Reverse-Engineering Bot Infrastructure & NHT Mechanics

Look at your log-level data. The humans left a long time ago.

What you are actually buying is a meticulously engineered illusion powered by headless chromium, residential proxy networks, and OS-level cryptographic spoofing.

You Are Buying Ghosts

The game is rigged. You are buying ghosts. Your verification vendors slap a “brand safe” badge on a server farm in St. Petersburg and charge you a premium for the privilege.

Ad-tech is fundamentally complacent. We are bleeding billions of dollars annually to syndicate operators who laugh at our standard JavaScript tags. Wake up.

We aren’t fighting script kiddies in basements anymore. We are fighting heavily funded syndicates running proxy networks and headless Chrome clusters.

Look at the mechanics of the historic 3ve botnet. They compromised over 1.7 million legitimate IP addresses to siphon $29 million in programmatic ad spend.

Or examine the Uber vs. Phunware lawsuit. Massive attribution fraud. App installs were spoofed entirely in the dark with zero actual human interaction. Total budget extraction.

Burn your PDF dashboards. Forget those sanitized 1% IVT reports your agency hands you. You need to look directly at the log-level data (LLD).

When you actually parse the raw request telemetry, the rot is obvious. Here is what we hunt in the trenches:

  • Synthetic leads passing seamlessly with 0.9 reCAPTCHA v3 scores.
  • Sudden 400% CTR spikes from obscure ASN blocks routing straight to headless servers.
  • Impression latency dropping below 10ms on purported 3G mobile networks.

Physics alone tells you it is a lie. If you don’t understand exactly how fraudsters engineer these exploits, you cannot detect and neutralize them. Let’s rip open the infrastructure.

The Execution Environment (Headless Browsers on Steroids)

A side-by-side cyberpunk data visualization comparing a green 'LEGITIMATE CHROME' browser pane, marked by points like 'NATIVE CODE' and 'REAL GPU', against a red 'HEADLESS PUPPETEER' browser pane, marked by 'STEALTH_PLUGIN', 'SPOOFED_DEVICE', and 'WEBDRIVER TAMPERED' indicators. Below the red pane, a magnified data insert panel focuses on a specific code check isolating tampered custom JS instead of [native code] for the toString() function.

Dump the cURL scripts. The 2014 era of sending raw HTTP GET requests from a Python script is dead. If you track the evolution of headless browsers in ad fraud, you realize syndicates use full-fledged automation frameworks now.

They deploy custom builds of Puppeteer, Playwright, and Selenium. These aren’t simple web scrapers. They are chromium instances executing a complete JavaScript payload.
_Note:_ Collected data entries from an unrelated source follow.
-- ==== Sys2Proof/Machine/Access.lean ====
section
/-! DEFINITION. Named reads and updates of the state: agents, teams, contexts, outstanding register
results, path counters, and the creation of trace records. -/

namespace Sys2Proof.Machine

/-! ### Agents -/

def State.group? (s : State) (id : Nat) : Option Group := s.groups.find? fun g => g.id == id

def State.setGroup (s : State) (g : Group) : State :=
  { s with groups := s.groups.map fun x => if x.id == g.id then g else x }

/-- The number of a core in what concerns coherence: a group's own, 576 + n for col n. -/
def State.coreOf (s : State) : Agent → Nat
  | .group id => ((s.group? id).map (·.core)).getD 0
  | .col n => 576 + n

/-- An agent as scopes see it (R144). -/
def State.party (s : State) (a : Agent) : Party :=
  match a with
  | .col n => { who := a, core := 576 + n, ridge := n }
  | .group id =>
    match s.group? id with
    | none => { who := a, core := 0, ridge := 0 }
    | some g =>
      let t := s.teams.find? fun t => t.ctx == g.ctx && t.tlin == g.tlin && !t.retired
      { who := a, ctx := g.ctx, tlin := g.tlin, launch := (t.map (·.launch)).getD 0, clu := (t.map (·.clu)).getD 0
        core := g.core, ridge := g.core / 12, cores := (t.map fun t => t.parts.map Prod.fst).getD [] }

/-- The queue whose packet placed a group notes that the group is gone, when streaming stores are to be
published at the packet's release (R31). -/
def State.goneFrom (s : State) (id : Nat) : List Queue :=
  if s.streams.hist.isEmpty then s.queues
  else s.queues.map fun (q : Queue) =>
    if (s.group? id).any fun g => g.pktQueue == q.num then { q with gids := s.party (.group id) :: q.gids } else q

def State.dropGroup (s : State) (id : Nat) : State :=
  { s with groups := s.groups.filter fun x => x.id != id, queues := s.goneFrom id }

def State.col (s : State) (n : Nat) : Col := if h : n < 48 then s.cols[n] else Col.reset false

def State.setCol (s : State) (n : Nat) (c : Col) : State :=
  if h : n < 48 then { s with cols := s.cols.set n c h } else s

def State.ag? (s : State) : Agent → Option Group
  | .group id => s.group? id
  | .col n => if n < 48 then some (s.col n).g else none

def State.setAg (s : State) (a : Agent) (g : Group) : State :=
  match a with
  | .group id => s.setGroup { g with id := id }
  | .col n => s.setCol n { s.col n with g := g }

/-- A program counter, always a multiple of 4 (R42). -/
def pcOf (x : W64) : Pc := BitVec.ofNat 57 (x.toNat / 4 * 4)

/-- The width of a group (R21). -/
def Group.width (g : Group) : Nat := g.lanes.length

/-- The width code (R161). -/
def widthCode (w : Nat) : Nat :=
  if w ≤ 4 then 0 else if w ≤ 8 then 1 else if w ≤ 16 then 2 else if w ≤ 32 then 3 else 4

/-- The group number (R156). -/
def Group.gnum (g : Group) : Nat := g.quad * 64 + g.slice0

/-- The slice contexts of a group (R22). -/
def Group.slices (g : Group) : Nat := g.width / 4

/-- The ridge of a core, 0-47, and of a group. -/
def Group.ridge (g : Group) : Nat := g.core / 12

/-- The live-lane mask (R55). -/
def liveMask (w : Nat) : W64 := BitVec.ofNat 64 (2 ^ w - 1)

def Group.live (g : Group) : W64 := liveMask g.width

def isCol : Agent → Bool
  | .col _ => true
  | .group _ => false

/-- The ridge of an agent; col n serves ridge n (R324). -/
def State.ridge (s : State) : Agent → Nat
  | .group id => ((s.group? id).map Group.ridge).getD 0
  | .col n => n

/-- The privilege levels (R307). -/
inductive Priv where
  | user | service | monitor
  deriving DecidableEq, Repr

def Col.priv (c : Col) : Priv := if c.cstat.extractLsb' 8 2 = 2 then .monitor else .service

def State.priv (s : State) : Agent → Priv
  | .group _ => .user
  | .col n => (s.col n).priv

/-- The context whose address space and registers an agent uses: a col's is CCTX (R314). -/
def State.ctxOf (s : State) : Agent → Nat
  | .group id => ((s.group? id).map (·.ctx)).getD 0
  | .col n => (s.col n).cctx.toNat % 2 ^ 16

/-! ### Teams and contexts -/

def State.ctx? (s : State) (c : Nat) : Option Context := s.contexts.find? fun x => x.ctx == c

def State.setCtx (s : State) (c : Context) : State :=
  { s with contexts := s.contexts.map fun x => if x.ctx == c.ctx then c else x }

def State.team? (s : State) (ctx tlin : Nat) : Option Team :=
  s.teams.find? fun t => t.ctx == ctx && t.tlin == tlin && !t.retired

def State.setTeam (s : State) (t : Team) : State :=
  { s with teams := s.teams.map fun x => if x.ctx == t.ctx && x.tlin == t.tlin && !x.retired then t else x }

def State.teamOf (s : State) (g : Group) : Option Team := s.team? g.ctx g.tlin

/-- The resident groups of a team. -/
def State.groupsOf (s : State) (t : Team) : List Group :=
  s.groups.filter fun g => g.ctx == t.ctx && g.tlin == t.tlin

/-- A protected context (R342). -/
def State.protected? (s : State) (c : Nat) : Bool := ((s.ctx? c).map fun x => x.cflags.getLsbD 0).getD false

/-! ### Outstanding register results (R67-R70) -/

def setLane (ls : List Lane) (i : Nat) (f : Lane → Lane) : List Lane :=
  ls.mapIdx fun j l => if j == i then f l else l

def Lane.setV (l : Lane) (r : Nat) (x : W32) : Lane := { l with v := if h : r < 64 then l.v.set r x h else l.v }

def Lane.getV (l : Lane) (r : Nat) : W32 := l.v.getD r 0

def Lane.setQ (l : Lane) (k : Nat) (x : W32) : Lane := { l with q := if h : k < 16 then l.q.set k x h else l.q }

def Group.getS (g : Group) (r : Nat) : W64 := g.sregs.getD r 0

def Group.setS (g : Group) (r : Nat) (x : W64) : Group :=
  { g with sregs := if h : r < 32 then g.sregs.set r x h else g.sregs }

/-- Two writes to one register. -/
def Write.same : Write → Write → Bool
  | .v l r _, .v l' r' _ => l == l' && r == r'
  | .s r _, .s r' _ => r == r'
  | .q l n _, .q l' n' _ => l == l' && n == n'
  | _, _ => false

/-- Registers that are written whole hold no uncorrectable error any more (R424). -/
def Group.mend (g : Group) (ws : List Write) : Group := if g.bad.isEmpty then g else { g with bad := g.bad.filter fun b => !(ws.any (Write.same b)) }

/-- One write of a result reaches its register. The slot that push n reserved now stands at
pushes - 1 - n, and is lost beyond q15 (R60). -/
def Group.land (g : Group) : Write → Group
  | .v l r x => { g with lanes := setLane g.lanes l fun y => y.setV r x }
  | .s r x => g.setS r x
  | .q l n x =>
    if n < g.pushes then { g with lanes := setLane g.lanes l fun y => y.setQ (g.pushes - 1 - n) x } else g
They render the DOM. They execute third-party ad tags. They trigger your verification vendor’s viewability pixel. The system logs it as a human impression, and you pay for it.
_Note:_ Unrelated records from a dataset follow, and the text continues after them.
-- ==== Sys2Proof/Machine/Space.lean ====
section
/-! DEFINITION. Translation (R119, R123-R129), the storage behind each address space (R113-R117),
poisoned lines (R219, R425), streaming pages (R152), and the reading of code lines (R42-R48). -/

namespace Sys2Proof.Machine

/-! ### Physical addresses -/

/-- The tier of a physical address (R119): 0, 1 or 2; none where nothing answers. -/
def tierOf (pa : Nat) : Option Nat :=
  if pa ≤ 0xBFFFFFFFFF then some 0
  else if 0x10000000000 ≤ pa ∧ pa ≤ 0x2FFFFFFFFFF then some 1
  else if 0x8000000000000 ≤ pa ∧ pa ≤ 0xFFFFFFFFFFFFF then some 2
  else none

/-- Key of byte a of a core's scratchpad, of a die's chip scratchpad, of a col's private memory
(assumption 1). -/
def spadKey (core a : Nat) : Nat := Config.spadBase + core * Config.coreSpad + a
def chipKey (die a : Nat) : Nat := Config.chipBase + die * Config.chipSpad + a
def colKey (n a : Nat) : Nat := Config.colBase + n * Config.colMem + a
def romKey (a : Nat) : Nat := Config.romBase + a

/-! ### Page-table entries (R125) -/

def pteV (e : W64) : Bool := e.getLsbD 0
def pteLeaf (e : W64) : Bool := e.getLsbD 1
def pteR (e : W64) : Bool := e.getLsbD 4
def pteW (e : W64) : Bool := e.getLsbD 5
def pteX (e : W64) : Bool := e.getLsbD 6
def pteU (e : W64) : Bool := e.getLsbD 7
def ptePS (e : W64) : Nat := bitsOf e.toNat 11 10
def ptePfn (e : W64) : Nat := bitsOf e.toNat 51 12 * 4096
def pteA (e : W64) : Bool := e.getLsbD 52
def pteD (e : W64) : Bool := e.getLsbD 53
def pteTier (e : W64) : Nat := bitsOf e.toNat 55 54
def pteCoh (e : W64) : Bool := e.getLsbD 56
def ptePctx (e : W64) : Bool := e.getLsbD 57
def pteGeom (e : W64) : Nat := bitsOf e.toNat 59 58
def pteFmt (e : W64) : Nat := bitsOf e.toNat 63 60

/-- The FMT codes that are not reserved (R125). -/
def fmtOk (f : Nat) : Bool := f == 0 || f == 8 || f == 10 || f == 11 || f == 12 || f == 13 || f == 14

/-- The entry without A and D. -/
def pteAttrs (e : W64) : W64 := e &&& ~~~(0x30000000000000 : W64)

/-- R126: a leaf of a page of the given size that is malformed on its own. -/
def leafBad (e : W64) (size : Nat) : Bool :=
  bitsOf e.toNat 9 8 != 0 || bitsOf e.toNat 3 2 != 0 || pteGeom e == 3 || !fmtOk (pteFmt e) ||
  (pteGeom e != 0 && pteFmt e == 0) || pteTier e == 3 || ptePfn e % size != 0 ||
  (match tierOf (ptePfn e) with
   | some t => t != pteTier e
   | none => false)

/-- What a translation yields: a key and the leaf that was used; a cause of R127; or the privilege
fault of the monitor region (R307). -/
inductive Trans where
  | ok (key : Nat) (pte : W64)
  | fail (cause : Nat)
  | priv
  deriving DecidableEq, Repr

/-- A leaf that a walk found: its page, its entry and where the entry lies. -/
inductive Walk where
  | leaf (size : Nat) (pte : W64) (at_ : Nat)
  | fail (cause : Nat)
  deriving DecidableEq, Repr

/-- From here on, the causes that the model has for an uncorrectable entry that a walk meets (R424): they name its line. -/
def mediaCause : Nat := 16

/-- One level of the walk (R124, R126): level 3 to 0, the table's address; what is uncorrectable among the lines. -/
def walkFrom (m : Memory) (bad : List Nat) (va : Nat) : Nat → Nat → Walk
  | lvl, table =>
    let idx := if lvl = 3 then bitsOf va 56 39 else va / 2 ^ (12 + 9 * lvl) % 512
    let ea := table + 8 * idx
    if tierOf ea = none then .fail 8
    else if bad.contains (ea / 128 * 128) then .fail (mediaCause + ea / 128 * 128)
    else
      let e := BitVec.ofNat 64 (readLE m ea 8)
      if !pteV e then .fail 0
      else if pteLeaf e then
        let size := 2 ^ (12 + 9 * lvl)
        if lvl = 3 then .fail 7
        else if lvl ≠ 0 then (if leafBad e size || ptePS e != 0 then .fail 7 else .leaf size e ea)
        else if ptePS e = 0 then (if leafBad e size then .fail 7 else .leaf size e ea)
        else if ptePS e = 1 then
          let first := table + 8 * (idx / 16 * 16)
          let same := (List.range 16).all fun k => pteAttrs (BitVec.ofNat 64 (readLE m (first + 8 * k) 8)) == pteAttrs e
          if leafBad e 65536 || !same then .fail 7 else .leaf 65536 e ea
        else .fail 7
      else
        match lvl with
        | 0 => .fail 7
        | l + 1 =>
          -- a table lies in the first tier, as its TIER says
          if e.toNat &&& 0xFFF0000000000FFE ≠ 0 || (tierOf (ptePfn e)).any (· != 0) then .fail 7 else walkFrom m bad va l (ptePfn e)

/-- The leaf of an address in a context by a walk from its root (R124, R314). -/
def State.walk (s : State) (ctx va : Nat) : Walk :=
  match s.ctx? ctx with
  | none => .fail 0
  | some c => if ptePfn c.croot % 2 ^ 21 ≠ 0 then .fail 7 else walkFrom s.mem s.poison va 3 (ptePfn c.croot)

/-- What an access does (R127). -/
inductive Acc where
  | read | write | fetch | atomic | prefetch
  deriving DecidableEq, Repr

/-- The checks of a leaf (R127) after R119; none when the access may proceed. -/
def leafCheck (prot user : Bool) (acc : Acc) (e : W64) (pa : Nat) : Option Nat :=
  match tierOf pa with
  | none => some 8
  | some t =>
    if user && !pteU e then some 5
    else if ptePctx e && !prot then some 6
    else if acc ≠ .write && acc ≠ .fetch && !pteR e then some 2
    else if (acc = .write || acc = .atomic) && !pteW e then some 3
    else if acc = .fetch && !pteX e then some 4
    else if acc = .atomic && t == 2 && !pteCoh e then some 9
    else none

/-- A or D set in a leaf (R128). -/
def markLeaf (acc : Acc) (e : W64) : W64 :=
  e ||| (if acc = .write || acc = .atomic then 0x30000000000000 else 0x10000000000000)

/-- The cached translations of an address (R129): of cores and ridges, which may differ until a TLBINV. -/
def State.cached (s : State) (ctx va : Nat) : List TlbEnt :=
  s.tlb.filter fun t => t.ctx == ctx && decide (t.va ≤ va) && decide (va < t.va + t.size)

/-- A translation through the page table of a context (R123-R129). Where cached translations exist,
one of them or a fresh walk serves the access, freely (assumption 15). -/
def State.translate (s : State) (ctx : Nat) (user : Bool) (acc : Acc) (va : Nat) : Trans × State :=
  if va ≥ 2 ^ 57 then (.fail 1, s)
  else
    let fresh := s.walk ctx va
    let w :=
      match s.cached ctx va with
      | [] => fresh
      | t :: r =>
        match (t :: r)[Config.choose s.tick va % (r.length + 2)]? with
        | some t => .leaf t.size t.pte t.at_
        | none => fresh
    match w with
    | .fail c => (.fail c, s)
    | .leaf size e ea =>
      let pa := ptePfn e / size * size + va % size
      match leafCheck (s.protected? ctx) user acc e pa with
      | some c => (.fail c, s)
      | none =>
        let now := BitVec.ofNat 64 (readLE s.mem ea 8)
        let e' := markLeaf acc e
        let s :=
          if acc = .prefetch then s
          else if e' = e then s
          else { s with mem := writeBytes s.mem ea (toLE 8 (markLeaf acc now).toNat) }
        let ent := { ctx := ctx, va := va / size * size, size := size, pte := if acc = .prefetch then e else e', at_ := ea }
        (.ok pa e, { s with tlb := ent :: s.tlb.filter fun t => !(t.ctx == ctx && t.va == ent.va && t.size == size && pteAttrs t.pte == pteAttrs e) })

/-- A leaf for storage that is not paged: coherent, all rights. -/
def plainLeaf : W64 := 0x0100000000000070

/-- A col's access (R307, assumption 7): its private memory lies at the lowest addresses, the boot
col's mask ROM above it; every other address is translated in the context it serves. -/
def State.colTranslate (s : State) (n : Nat) (acc : Acc) (va : Nat) : Trans × State :=
  if va < Config.colMem then
    (if va < Config.monitorRegion && (s.col n).priv != .monitor then .priv else .ok (colKey n va) plainLeaf, s)
  else if n = 0 ∧ Config.romVa ≤ va ∧ va < Config.romVa + Config.romSize then
    (if acc = .fetch ∨ acc = .read then .ok (romKey (va - Config.romVa)) plainLeaf else .fail 3, s)
  else s.translate ((s.col n).cctx.toNat % 2 ^ 16) false acc va

/-- An agent's access to a virtual address. -/
def State.trans (s : State) (a : Agent) (acc : Acc) (va : Nat) : Trans × State :=
  match a with
  | .group _ => s.translate (s.ctxOf a) true acc va
  | .col n => s.colTranslate n acc va

/-! ### Uncorrectable data -/

/-- The poisoned line that a run of keys touches, if any. -/
def State.poisoned (s : State) (key n : Nat) : Option Nat :=
  s.poison.find? fun l => decide (l < key + n) && decide (key < l + 128)

/-- The structure code of a key (R219, R424). -/
def structOf (key : Nat) : Nat :=
  if key < Config.physTop then (match tierOf key with
    | some 1 => 7
    | some _ => 6
    | none => 3) else 2

/-- The structure code of an uncorrectable line: of a cache, while the line was not written back, else of where it lies. -/
def State.structAt (s : State) (l : Nat) : Nat := if s.cacheErr.contains l then 3 else structOf l

/-! ### Streaming pages (R152) -/

/-- The names under which engines, hosts and the network write: no agent's. -/
def engineAgent : Agent := .col 4095
def hostAgent : Agent := .col 4094

/-- The name under which a network operation writes. -/
def netAgent (op : Nat) : Agent := .col (4096 + op)

def isNet : Agent → Bool
  | .col n => decide (4096 ≤ n)
  | .group _ => false

/-- A scope relative to a party contains another (R144): a group's cluster is the cores of its cluster with the
ridge's col, a col's is its ridge; hosts are parties of .sys alone. -/
def Party.within (scope : Nat) (p q : Party) : Bool :=
  if p.who = q.who then true
  else if p.who = hostAgent || q.who = hostAgent then scope == 6
  else if scope ≥ 4 then true
  else if scope ≤ 1 then false
  else
    match p.who, q.who with
    | .group _, .group _ =>
      p.ctx == q.ctx && (if scope = 2 then p.tlin == q.tlin else p.launch == q.launch && p.clu == q.clu && p.ridge == q.ridge)
    | _, _ => scope == 3 && p.ridge == q.ridge

/-- The engine of a class at a core is a party of a scope relative to a party (R144): a core's copy and matrix engines, a
ridge's audit engine, the module's network engine. -/
def Party.hasEngine (scope : Nat) (p : Party) (cls core : Nat) : Bool :=
  if scope ≥ 4 then true
  else if cls = 3 || scope ≤ 1 then false
  else if scope = 3 then (if cls = 4 || isCol p.who then core / 12 == p.ridge else core == p.core || p.cores.contains core)
  else cls != 4 && !isCol p.who && core == p.core

def assocD {β : Type} (l : List (Agent × β)) (a : Agent) (d : β) : β :=
  ((l.find? fun p => p.1 == a).map Prod.snd).getD d

def assocSet {β : Type} (l : List (Agent × β)) (a : Agent) (x : β) : List (Agent × β) :=
  (a, x) :: l.filter fun p => p.1 != a

/-- The oldest version of a streaming byte that an agent may read (R152): its own core's last store, and those that
its fences have made it know. -/
def State.oldestOf (s : State) (a : Agent) (key : Nat) : Nat :=
  let known := assocD s.streams.known a []
  let core := s.coreOf a
  s.streams.hist.foldl (fun (m : Nat) v =>
    if v.addr = key && (v.core == core || decide (v.ver ≤ assocD known v.by_ 0)) then max m v.ver else m) 0

/-- The stores to the aligned 16 bytes of a key that a load finds: those that no byte of theirs may be older than,
and others, freely (assumption 16). A store is found in all of its bytes or in none (R140). -/
def State.found (s : State) (a : Agent) (unit : Nat) : List SVal :=
  let h := s.streams.hist.filter fun v => v.addr / 16 == unit
  let must := fun (n : Nat) => h.any fun v => v.ver == n && s.oldestOf a v.addr == n
  h.filter fun v => must v.ver || Config.choose s.tick (unit * 4096 + v.ver) % 2 == 1

/-- A byte as an agent's load finds it: in the aligned 16 bytes, the last store of those it finds. -/
def State.loadByte (s : State) (a : Agent) (coh : Bool) (key : Nat) : Byte :=
  if coh then readByte s.mem key
  else
    match (s.found a (key / 16)).filter fun v => v.addr == key with
    | [] => readByte s.mem key
    | v :: r => (r.foldl (fun (m : SVal) x => if m.ver ≤ x.ver then x else m) v).val

/-- n bytes as an agent's load finds them. -/
def State.loadBytes (s : State) (a : Agent) (coh : Bool) (key : Nat) : Nat → List Byte
  | 0 => []
  | n + 1 => s.loadByte a coh key :: State.loadBytes s a coh (key + 1) n

/-- What an agent knows of a writer rises. -/
def Streams.know (st : Streams) (a w : Agent) (ver : Nat) : Streams :=
  let kn := assocD st.known a []
  { st with known := assocSet st.known a (assocSet kn w (max ver (assocD kn w 0))) }

/-- The party that the hosts are. -/
def hostParty : Party := { who := hostAgent, core := 0, ridge := 0 }

/-- What an agent learns from the publications that the bytes it reads carry. What a notification of the network
carries it knows without a fence (R377). -/
def State.learn (s : State) (a : Agent) (key n : Nat) : State :=
  let new := (s.streams.tags.filter fun t => decide (key ≤ t.1) && decide (t.1 < key + n)).flatMap Prod.snd
  if new.isEmpty then s
  else
    let st := { s.streams with seen := assocSet s.streams.seen a (new ++ (assocD s.streams.seen a []).filter fun p => !new.contains p) }
    { s with streams := (new.filter fun p => isNet p.writer).foldl (fun st p => st.know a p.writer p.ver) st }

/-- What an agent learns from bytes that it reads; on a streaming page, which of the hosts' stores it has seen (R152). -/
def State.learnAt (s : State) (a : Agent) (coh : Bool) (key n : Nat) : State :=
  if coh then s.learn a key n
  else
    let v := ((List.range n).flatMap fun i => (s.found a ((key + i) / 16)).filter fun v => v.addr == key + i && v.by_ == hostAgent).foldl (fun m v => max m v.ver) 0
    if v = 0 then s
    else { s with streams := { s.streams with seen := assocSet s.streams.seen a ({ party := hostParty, writer := hostAgent, ver := v, scope := 6 } :: assocD s.streams.seen a []) } }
Deconstructing the Stealth Plugin

The execution here is surprisingly methodical. Default headless Chrome is loud. It screams its automated nature via exposed API properties.

To bypass this, operators deploy stealth extensions. By deconstructing the Puppeteer stealth plugin, we see a systematic prototype pollution engine at work.

The plugin patches JavaScript prototypes on the fly. It aggressively overwrites the default navigator.webdriver = true flag. It masks the entire automation environment from naive anti-fraud tags.

Network Telemetry Deltas: Hunting the Delta

You cannot catch this in the DOM. You must drop below the application layer. Headless Chrome still leaves distinct network telemetry footprints.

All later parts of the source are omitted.